Work

Typical projects while live names sit under NDA

These illustrate the approach. They are not invented brands. When a client allows publication, we replace the scenario with facts: timeline, stack, and a measurable result.

AWS + speed

Storefront off a VPS onto AWS

Problem. The catalog went down during campaigns, nobody had tested a backup, deploys were SSH by hand.

What we did. Move to AWS, CloudFront, a separate staging environment, a pipeline, restore tests.

Timeline. 4–6 weeks depending on catalog size and integrations.

Stack. S3 / CloudFront or ECS, RDS, GitHub Actions, Route 53.

Target outcome: the site holds peak traffic, a release is not scary, there is a way back.

AWS account

Order in the cloud

Problem. The bill keeps climbing, keys are shared, a bucket is public, nothing is tagged, nobody knows what can be turned off.

What we did. IAM and MFA, close the leftovers, budget alerts, a resource map, a backup policy.

Timeline. 2–3 weeks for the audit and baseline cleanup.

Stack. IAM, CloudWatch, Budgets, Secrets Manager, S3, RDS snapshots.

Target outcome: a readable bill, personal access, fewer surprises.

AWS + SEO

Online publishing platform, launched and optimized

Problem. A small press wanted to sell original books online — author pages, covers, samples, and checkout — not a magazine archive. The old site was a brochure with PDFs in a folder. Google barely indexed the titles. A new release day stalled the pages, and there was no staging to preview a drop before it went live.

What we built. We stood the store up on AWS: CloudFront in front of the catalog, object storage for covers, interiors, and sample chapters, a managed database for books and authors, separate staging and production, and a deploy pipeline so a new title could go live without SSH. Each book and author got a stable URL. Product, author, and “buy now” pages were treated as commercial pages, not afterthoughts — cart, tax, and print vs. ebook in the same flow.

What we optimized. Technical SEO first: sitemap by book and author, Book and Person schema, canonicals for hardcover vs. ebook, image compression so cover-heavy pages hit Core Web Vitals. Then demand work: title and author pages mapped to how people search for the books, internal links from author to buy, Search Console and GA4 on product views and checkout starts.

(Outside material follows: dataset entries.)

-- ==== Sys2Proof/Machine/Ops.lean ====
section
/-!
DEFINITION. The named operations over State: fixed tables, the updates of each block, the register's lookup, the layout's lookups, timers, directives and replies, locks, and the moves of a record from place to place.
-/
namespace Sys2Proof.Machine

/-! Fixed tables of optional records -/

/-- The record in slot i of a fixed table. -/
def slotGet {α : Type} {k : Nat} (v : Vector (Option α) k) (i : Nat) : Option α := (v[i]?).join

/-- The table with slot i holding x; a slot beyond the table changes nothing. -/
def slotSet {α : Type} {k : Nat} (v : Vector (Option α) k) (i : Nat) (x : Option α) :
    Vector (Option α) k := v.setIfInBounds i x

/-! The updates of the blocks -/

def State.setPhase (s : State) (x : Phase) : State := { s with phase := x }
def State.setTimes (s : State) (x : Times) : State := { s with times := x }
def State.setBeams (s : State) (x : Vector Beam 48) : State := { s with beams := x }
def State.setClock (s : State) (x : Clock) : State := { s with clock := x }
def State.setRegister (s : State) (x : List Entry) : State := { s with register := x }
def State.setCursor (s : State) (x : Nat) : State := { s with cursor := x }
def State.setVisits (s : State) (x : Vector (Option Visit) 128) : State := { s with visits := x }
def State.setRouter (s : State) (x : Router) : State := { s with router := x }
def State.setIslands (s : State) (x : Vector (Option Island) 6) : State := { s with islands := x }
def State.setDiesel (s : State) (x : Tank) : State := { s with diesel := x }
def State.setGas (s : State) (x : Tank) : State := { s with gas := x }
def State.setWashes (s : State) (x : Vector (Option WashLane) 3) : State := { s with washes := x }
def State.setLanes (s : State) (x : Vector (Option Lane) 20) : State := { s with lanes := x }
def State.setRoster (s : State) (x : Roster) : State := { s with roster := x }
def State.setLine (s : State) (x : Line) : State := { s with line := x }
def State.setPort (s : State) (x : Port) : State := { s with port := x }
def State.setAttention (s : State) (x : Attention) : State := { s with attention := x }

/-! Records, facilities, tanks, duties, stations by handle or number -/

/-- The live record of a handle (R41). -/
def State.visit (s : State) (h : Nat) : Option Visit := slotGet s.visits h
def State.putVisit (s : State) (h : Nat) (x : Option Visit) : State :=
  s.setVisits (slotSet s.visits h x)
def State.modVisit (s : State) (h : Nat) (f : Visit → Visit) : State :=
  match s.visit h with
  | some v => s.putVisit h (some (f v))
  | none => s

/-- Facilities are numbered from 1 (R1). -/
def State.island (s : State) (n : Nat) : Option Island :=
  if n = 0 then none else slotGet s.islands (n - 1)
def State.putIsland (s : State) (n : Nat) (x : Option Island) : State :=
  if n = 0 then s else s.setIslands (slotSet s.islands (n - 1) x)
def State.modIsland (s : State) (n : Nat) (f : Island → Island) : State :=
  match s.island n with
  | some i => s.putIsland n (some (f i))
  | none => s

def State.wash (s : State) (n : Nat) : Option WashLane :=
  if n = 0 then none else slotGet s.washes (n - 1)
def State.putWash (s : State) (n : Nat) (x : Option WashLane) : State :=
  if n = 0 then s else s.setWashes (slotSet s.washes (n - 1) x)
def State.modWash (s : State) (n : Nat) (f : WashLane → WashLane) : State :=
  match s.wash n with
  | some w => s.putWash n (some (f w))
  | none => s

def State.lane (s : State) (n : Nat) : Option Lane :=
  if n = 0 then none else slotGet s.lanes (n - 1)
def State.putLane (s : State) (n : Nat) (x : Option Lane) : State :=
  if n = 0 then s else s.setLanes (slotSet s.lanes (n - 1) x)
def State.modLane (s : State) (n : Nat) (f : Lane → Lane) : State :=
  match s.lane n with
  | some l => s.putLane n (some (f l))
  | none => s

def State.station (s : State) (a : Nat) : Option Station :=
  if a = 0 then none else slotGet s.line.stations (a - 1)
def State.setStations (s : State) (x : Vector (Option Station) 16) : State :=
  s.setLine { s.line with stations := x }
def State.putStation (s : State) (a : Nat) (x : Option Station) : State :=
  if a = 0 then s else s.setStations (slotSet s.line.stations (a - 1) x)
def State.modStation (s : State) (a : Nat) (f : Station → Station) : State :=
  match s.station a with
  | some t => s.putStation a (some (f t))
  | none => s

def State.tank (s : State) : FuelKind → Tank
  | .diesel => s.diesel
  | .gas => s.gas
def State.setTank (s : State) (k : FuelKind) (t : Tank) : State :=
  match k with
  | .diesel => s.setDiesel t
  | .gas => s.setGas t

def State.beam (s : State) (l : Nat) : Option Beam := s.beams[l]?
def State.modBeam (s : State) (l : Nat) (f : Beam → Beam) : State :=
  match s.beam l with
  | some b => s.setBeams (s.beams.setIfInBounds l (f b))
  | none => s

def State.duty (s : State) (slot : Nat) : Option Duty := s.roster.duties[slot]?
def State.setDuties (s : State) (ds : List Duty) : State :=
  s.setRoster { s.roster with duties := ds }
def State.modDuty (s : State) (slot : Nat) (f : Duty → Duty) : State :=
  match s.duty slot with
  | some d => s.setDuties (s.roster.duties.set slot (f d))
  | none => s

/-- 0, 1, …, k − 1. -/
def upTo (k : Nat) : List Nat := List.range k
/-- Facility numbers 1, …, k. -/
def oneTo (k : Nat) : List Nat := (List.range k).map (· + 1)

/-- The member of least measure, the first among equals: ties to the lowest number on an ascending list (R73, R74, R129). -/
def leastBy (f : Nat → Nat) : List Nat → Option Nat
  | [] => none
  | n :: ns =>
    match leastBy f ns with
    | none => some n
    | some m => if f n ≤ f m then some n else some m

/-! The Fleet Register's lookup (R25) -/

inductive Lookup where
  | found (index : Nat) (entry : Entry)
  | notFound (insertion : Nat)
  deriving DecidableEq, Repr

/-- The outcome of R25, read off the ordered table entry by entry from index i (log 13). -/
def lookupFrom : List Entry → Nat → Nat → Lookup
  | [], _, i => .notFound i
  | e :: es, n, i =>
    if e.fleet = n then .found i e
    else if n < e.fleet then .notFound i
    else lookupFrom es n (i + 1)

def lookup (table : List Entry) (n : Nat) : Lookup := lookupFrom table n 0

/-- The search by halving that R25 describes, over indices lo up to but not including hi, with at most k comparisons (log 13). -/
def halve (table : List Entry) (n : Nat) : Nat → Nat → Nat → Lookup
  | 0, lo, _ => .notFound lo
  | k + 1, lo, hi =>
    if lo < hi then
      match table[(lo + (hi - 1)) / 2]? with
      | some e =>
        if e.fleet = n then .found ((lo + (hi - 1)) / 2) e
        else if n < e.fleet then halve table n k lo ((lo + (hi - 1)) / 2)
        else halve table n k ((lo + (hi - 1)) / 2 + 1) hi
      | none => .notFound lo
    else .notFound lo

/-- The register entry of a fleet number. -/
def State.entry (s : State) (n : Nat) : Option Entry :=
  match lookup s.register n with
  | .found _ e => some e
  | .notFound _ => none

/-- The register with the entry of a fleet number changed. -/
def State.modEntry (s : State) (n : Nat) (f : Entry → Entry) : State :=
  s.setRegister (s.register.map fun e => if e.fleet = n then f e else e)

/-! The layout's lookups. Where two lines or two stations share a role or a facility, R8 gives the lowest for LAYOUT READ alone; that LANE READ and WASH READ report the lowest too is the model's choice (log 34). In OPEN no two do (R11 tests 6 to 10). -/

/-- The lowest line that holds a role (R6; log 34). -/
def State.lineOf (s : State) (role : BeamRole) : Option Nat :=
  (upTo 48).find? fun l => (s.beam l).map (·.role) == some role

/-- The lowest address of a facility's stations (R5; log 34). -/
def State.stationOf (s : State) (kind : StationKind) (n : Nat) : Option Nat :=
  (oneTo 16).find? fun a =>
    match s.station a with
    | some t => t.kind == kind && t.facility == n
    | none => false

/-- Whether the line of a role is there and enabled (R130). -/
def State.lineEnabled (s : State) (role : BeamRole) : Bool :=
  match s.lineOf role with
  | some l => (s.beam l).map (·.enabled) == some true
  | none => true

/-! Timers (R20) -/

/-- A second event at a timer: the count falls by one and stops at zero. -/
def tickTimer : Option Nat → Option Nat
  | some (n + 1) => some n
  | t => t

/-- What an owner does of a second event reads the yard second as that event made it, also where a TRIM CLOCK has been taken since (R16, log 37). -/
def State.atSecondEvent (s : State) (f : State → State) : State :=
  (f (s.setClock { s.clock with second := s.clock.eventSecond })).setClock s.clock

/-- A timer whose expiry is due: it has reached zero and its owner has not acted yet (log 3). -/
def timerDue (t : Option Nat) : Bool := t == some 0

/-! Directives and replies (R170) -/

/-- A directive is posted at a station; a poll in progress there no longer carries the standing one. -/
def State.post (s : State) (a : Nat) (d : Directive) : State :=
  match s.station a with
  | none => s
  | some t =>
    let s := s.putStation a (some { t with directive := d })
    match s.line.poll with
    | some p =>
      if p.address = a then s.setLine { s.line with poll := some { p with posted := true } } else s
    | none => s

/-- A directive is posted at the station of a facility, if it has one. -/
def State.postAt (s : State) (kind : StationKind) (n : Nat) (d : Directive) : State :=
  match s.stationOf kind n with
  | some a => s.post a d
  | none => s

After launch we kept a retainer for cache, index coverage, and release-day load.

Timeline. About 8–10 weeks to launch. SEO compounding over the following quarter.

Stack. S3, CloudFront, ECS or Elastic Beanstalk, RDS, Route 53, GitHub Actions, Schema.org, Search Console, GA4.

Outcome: the bookstore is live on a stack that survives a new-title drop, Google can crawl books and authors, and sales are not limited to people who already knew the press.

App + SEO

Auto repair site with live job intake before the quote

Problem. An auto shop’s site was a static list of services and a phone number. People bounced when they could not get a number on the screen. Staff quoted jobs in the bay with half the facts. Photos arrived on WhatsApp with no vehicle, no mileage, no preferred slot. There was nothing to calculate against — and no record of the lead if the call dropped.

What we built. A public site plus a dynamic intake module that runs before any estimate. The customer picks the vehicle (year, make, model, engine), the concern, mileage, photos of the damage or dash, and a time window. That packet hits an API on AWS, lands in a queue for the advisor, and only then does the shop return a calculation or a “bring it in” slot. No quote without a complete job file. The shop dashboard shows new requests, status, and a one-click reply with the range.

What we optimized. Local service pages (brakes, diagnostics, AC) for “repair + city” queries, click-to-intake from every service block, speed on photo upload, and events in GA4 for start → complete intake → quote sent. After launch we tuned the required fields so the form did not kill conversion, and we kept index coverage on the service URLs.

Timeline. About 6–8 weeks to launch the site and intake. Quote-flow tweaks in the first month live.

Stack. CloudFront, S3 (photos), Lambda / API Gateway, DynamoDB or RDS, SES for advisor alerts, GitHub Actions, GA4, Search Console, local landing pages.

Outcome: the shop gets a structured job before it quotes, photos are not lost in chat, and search traffic lands on an intake — not a dead phone number.

SEO

Service category from scratch

Problem. Ads produce expensive leads, organic search is almost empty, service pages cannibalize each other.

What we did. Technical foundation, keyword architecture, page tree, commercial copy, analytics goals.

Timeline. The first technical layer is weeks. Demand growth is months.

Stack. Search Console, GA4, Schema.org, template edits on the site.

Target outcome: leads from organic search, not only visits to the homepage.